Every line below that holds "else" must be copied.

───── ENTRIES SUPPLIED

/-- POP (43_stack.md): the byte at SP goes to the register and SP is incremented modulo 256 (D11, log 11); POP R7 leaves
the popped byte plus 1 (D10, log 10). The popped cell and all memory stay; pc + 2. -/
def Obligations.PopLoadsFromTheTop : Prop :=
  (∀ (s : State) (r : Byte) (i : RegIndex), r.toNat = i.val → ∃ t, exec (.pop r) s = .next t ∧
    (i ≠ spIndex → t.reg i = s.mem.get s.sp.toNat ∧ t.sp = wrap8 (s.sp.toNat + 1)) ∧
    (i = spIndex → t.sp = wrap8 ((s.mem.get s.sp.toNat).toNat + 1)) ∧
    t.isWritten i = Bool.true ∧ t.isWritten spIndex = Bool.true ∧ SameRegsBut [i, spIndex] s t ∧
    SameMemory s t ∧ t.pc = s.pc + 2 ∧ t.eq = s.eq ∧ t.run = s.run ∧ t.out = s.out) ∧
  (∀ (s : State) (r : Byte), 8 ≤ r.toNat → Raises s (.outOfBounds .register r.toNat s.pc) (exec (.pop r) s)) ∧
  FetchRaisesPastTheEnd .pop

/-- R173 (R7 as operand: D10, log 10; SP 0 and 255: D11, log 11): PUSH then POP on the same register restores every
register and SP; the pushed byte stays in memory. -/
def Obligations.PushThenPopRestores : Prop :=
  ∀ (s : State) (r : Byte), r.toNat < 8 → ∃ t u, exec (.push r) s = .next t ∧ exec (.pop r) t = .next u ∧
    (∀ j, u.reg j = s.reg j) ∧ SameMemory t u

/-! ## CALL, RET, JMP, JEQ, JNE -/

/-- CALL (44_control_transfer.md): SP is decremented, the return address pc + 2 is stored at the new SP and pc becomes
the register's byte; CALL R7 jumps to the decremented SP (D10, log 10; D11, log 11). A return address that is no byte
raises OutOfBounds(value, pc + 2) (D9, log 9), after the operand's check. -/
def Obligations.CallStoresTheReturnAddress : Prop :=
  (∀ (s : State) (r : Byte) (i : RegIndex), r.toNat = i.val → s.pc + 2 ≤ 255 → ∃ t, exec (.call r) s = .next t ∧
    t.sp = wrap8 (s.sp.toNat + 255) ∧ t.isWritten spIndex = Bool.true ∧ SameRegsBut [spIndex] s t ∧
    (t.mem.get s.decSp.sp.toNat).toNat = s.pc + 2 ∧ SameMemoryBut s.decSp.sp.toNat s t ∧
    t.pc = (if i = spIndex then wrap8 (s.sp.toNat + 255) else s.reg i).toNat ∧
    t.eq = s.eq ∧ t.run = s.run ∧ t.out = s.out) ∧
  (∀ (s : State) (r : Byte), 8 ≤ r.toNat → Raises s (.outOfBounds .register r.toNat s.pc) (exec (.call r) s)) ∧
  (∀ (s : State) (r : Byte), r.toNat < 8 → 255 < s.pc + 2 →
    Raises s (.outOfBounds .value (s.pc + 2) s.pc) (exec (.call r) s)) ∧
  FetchRaisesPastTheEnd .call

/-- R192: RET loads pc with the byte at SP, whatever put it there, and increments SP modulo 256; nothing else changes
and nothing is raised. -/
def Obligations.RetReturns : Prop :=
  (∀ m, encode m .ret = [m .ret]) ∧
  ∀ s : State, ∃ t, exec .ret s = .next t ∧
    t.pc = (s.mem.get s.sp.toNat).toNat ∧ t.sp = wrap8 (s.sp.toNat + 1) ∧ t.isWritten spIndex = Bool.true ∧
    SameRegsBut [spIndex] s t ∧ SameMemory s t ∧ t.eq = s.eq ∧ t.run = s.run ∧ t.out = s.out

/-- R197: after a CALL, a RET executed with SP and M[SP] as the CALL left them goes to the CALL's pc + 2, with SP as it
was before the CALL (SP 0, where both wrap: D11, log 11). -/
def Obligations.CallThenRetReturns : Prop :=
  ∀ (s t v : State) (r : Byte), exec (.call r) s = .next t → t.NotFaulted →
    v.sp = t.sp → v.mem.get v.sp.toNat = t.mem.get t.sp.toNat →
    ∃ u, exec .ret v = .next u ∧ u.pc = s.pc + 2 ∧ u.sp = s.sp

/-- R193: JMP sets pc to the register's byte and changes nothing else; a byte that names no register raises; with no
reset values (gprInit = none, R231, D4) an unwritten register raises. -/
def Obligations.JmpJumps : Prop :=
  (∀ m r, encode m (.jmp r) = [m .jmp, r]) ∧
  (∀ (s : State) (r : Byte) (i : RegIndex), r.toNat = i.val → ∃ t, exec (.jmp r) s = .next t ∧
    t.pc = (s.reg i).toNat ∧ SameRegs s t ∧ SameMemory s t ∧ t.eq = s.eq ∧ t.run = s.run ∧ t.out = s.out) ∧
  (∀ (s : State) (r : Byte), 8 ≤ r.toNat → Raises s (.outOfBounds .register r.toNat s.pc) (exec (.jmp r) s)) ∧
  (∀ (cfg : Config) (s : State) (r : Byte) (i : RegIndex), cfg.gprInit = none → r.toNat = i.val →
    s.isWritten i = Bool.false → Raises s (.unwrittenRegister i) (execUnder cfg (.jmp r) s)) ∧
  FetchRaisesPastTheEnd .jmp
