-- ==== Sys2Proof/Laws/PerInstr.lean ====
section
/-! SUPPORT. A statement about every instruction as syntax, proved per instruction: its assembly is its opcode and
then its operand bytes, as many as its width says, the register operands first (spec/30_encoding.md R80, R81, R89). -/

namespace Sys2Proof.Laws.Encoding

/-- The encoded bytes start with the row's opcode, have the row's width, and go on with the register operands. -/
def Statement (i : Instr) : Prop :=
  ∀ m : OpcodeMap, (encode m i).head? = some (m (instrMnemonic i)) ∧ (encode m i).length = instrWidth i ∧
    i.regOperands <+: (encode m i).tail

theorem hlt : Statement .hlt := fun _ => ⟨rfl, rfl, List.nil_prefix⟩
theorem ldi (r imm : Byte) : Statement (.ldi r imm) := fun _ => ⟨rfl, rfl, List.prefix_append [r] [imm]⟩
theorem prn (r : Byte) : Statement (.prn r) := fun _ => ⟨rfl, rfl, List.prefix_rfl⟩
theorem add (a b : Byte) : Statement (.add a b) := fun _ => ⟨rfl, rfl, List.prefix_rfl⟩
theorem mul (a b : Byte) : Statement (.mul a b) := fun _ => ⟨rfl, rfl, List.prefix_rfl⟩
theorem cmp (a b : Byte) : Statement (.cmp a b) := fun _ => ⟨rfl, rfl, List.prefix_rfl⟩
theorem push (r : Byte) : Statement (.push r) := fun _ => ⟨rfl, rfl, List.prefix_rfl⟩
theorem pop (r : Byte) : Statement (.pop r) := fun _ => ⟨rfl, rfl, List.prefix_rfl⟩
theorem call (r : Byte) : Statement (.call r) := fun _ => ⟨rfl, rfl, List.prefix_rfl⟩
theorem ret : Statement .ret := fun _ => ⟨rfl, rfl, List.nil_prefix⟩
theorem jmp (r : Byte) : Statement (.jmp r) := fun _ => ⟨rfl, rfl, List.prefix_rfl⟩
theorem jeq (r : Byte) : Statement (.jeq r) := fun _ => ⟨rfl, rfl, List.prefix_rfl⟩
theorem jne (r : Byte) : Statement (.jne r) := fun _ => ⟨rfl, rfl, List.prefix_rfl⟩

end Sys2Proof.Laws.Encoding
end

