-- ==== Sys2Proof/Tests/Slice0.lean ====
section
/-! SUPPORT. Tests. Expected results are those of spec/95_test_vectors.md (named in each comment) or are read off the
rule's own text. After them, one witness for every statement that has hypotheses, at the boundary of its clauses. -/

namespace Sys2Proof.Tests

open Sys2Proof Sys2Proof.Machine

/-! ## Words written out from R81 and R83 decode to what they stand for, one per constructor -/

/-- The decoder's answer as an Option. -/
def decoded (bs : List Byte) : Option (Instr × List Byte) := (decode ls8OpcodeMap bs).toOption

theorem test_decode_hlt : decoded [0b00000001] = some (.hlt, []) := by decide
theorem test_decode_ldi : decoded [0b10000010, 0b00000000, 0b00001000] = some (.ldi 0 8, []) := by decide
theorem test_decode_prn : decoded [0b01000111, 0b00000111] = some (.prn 7, []) := by decide
theorem test_decode_add : decoded [0b10100000, 0b00000000, 0b00000001] = some (.add 0 1, []) := by decide
theorem test_decode_mul : decoded [0b10100010, 0b00000010, 0b00000001] = some (.mul 2 1, []) := by decide
theorem test_decode_cmp : decoded [0b10100111, 0b00000011, 0b00000100] = some (.cmp 3 4, []) := by decide
theorem test_decode_push : decoded [0b01000101, 0b00000000] = some (.push 0, []) := by decide
theorem test_decode_pop : decoded [0b01000110, 0b00000001] = some (.pop 1, []) := by decide
theorem test_decode_call : decoded [0b01010000, 0b00000001] = some (.call 1, []) := by decide
theorem test_decode_ret : decoded [0b00010001, 0b11111111] = some (.ret, [0b11111111]) := by decide
theorem test_decode_jmp : decoded [0b01010100, 0b00000010] = some (.jmp 2, []) := by decide
theorem test_decode_jeq : decoded [0b01010101, 0b00001001] = some (.jeq 9, []) := by decide
theorem test_decode_jne : decoded [0b01010110, 0b00000011] = some (.jne 3, []) := by decide

/-- R83, R85: 13 different byte values are assigned, so the other 243 spell no instruction; 0x00 (R85) and LS-8's SUB
0xA1 (L2.1 #3) are among those. -/
theorem test_assigned_opcodes :
    (opcodeRows.map ls8OpcodeMap).Nodup ∧ opcodeRows.length = 13 ∧
      lookupOpcode ls8OpcodeMap 0x00 = none ∧ lookupOpcode ls8OpcodeMap 0xA1 = none := by decide

/-- A row's operand bytes that are missing are named. -/
theorem test_decode_rejects_by_name :
    (match decode ls8OpcodeMap [0x82, 0] with | .error (.missingOperand .ldi) => true | _ => false) = true ∧
    (match decode ls8OpcodeMap [0xFF] with | .error (.unknownOpcode 0xFF) => true | _ => false) = true := by decide

theorem test_table_word : decodeTableWord 24 0x010082 = some (.ldi 0 1) ∧ decodeTableWord 8 0x82 = some (.ldi 0 0) := by
  decide

/-- R89's examples, and L2.2 #5. -/
theorem test_assembly_text :
    asmText (.ldi 0 8) = "LDI R0,8" ∧ asmText (.mul 0 1) = "MUL R0,R1" ∧ asmText .hlt = "HLT" ∧
      asmText (.ldi 8 1) = "LDI R8,1" := by decide

/-- R224's bounds, and the kinds of D25. -/
theorem test_error_record :
    spaceBound .memory = 256 ∧ spaceBound .register = 8 ∧ spaceBound .value = 256 ∧
      errorKind (.unknownOpcode 0 0) = .unknownOpcode ∧ loadFailureKind (.tooLong 257) = .loadFailure := by decide

/-! ## WellFormed refuses an ill-formed term for each register operand of each instruction -/

theorem test_illformed_one_operand :
    ¬ (Instr.ldi 8 0).WellFormed ∧ ¬ (Instr.prn 255).WellFormed ∧ ¬ (Instr.push 8).WellFormed ∧
      ¬ (Instr.pop 8).WellFormed ∧ ¬ (Instr.call 9).WellFormed ∧ ¬ (Instr.jmp 8).WellFormed ∧
      ¬ (Instr.jeq 128).WellFormed ∧ ¬ (Instr.jne 8).WellFormed := by decide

──────────

**SOLUTION TO THE PROBLEM**
    t.pc = (if i = spIndex then wrap8 (s.sp.toNat + 255) else s.reg i).toNat ∧
/-- R192: RET loads pc with the byte at SP, whatever put it there, and increments SP modulo 256; nothing else changes
/-- R193: JMP sets pc to the register's byte and changes nothing else; a byte that names no register raises; with no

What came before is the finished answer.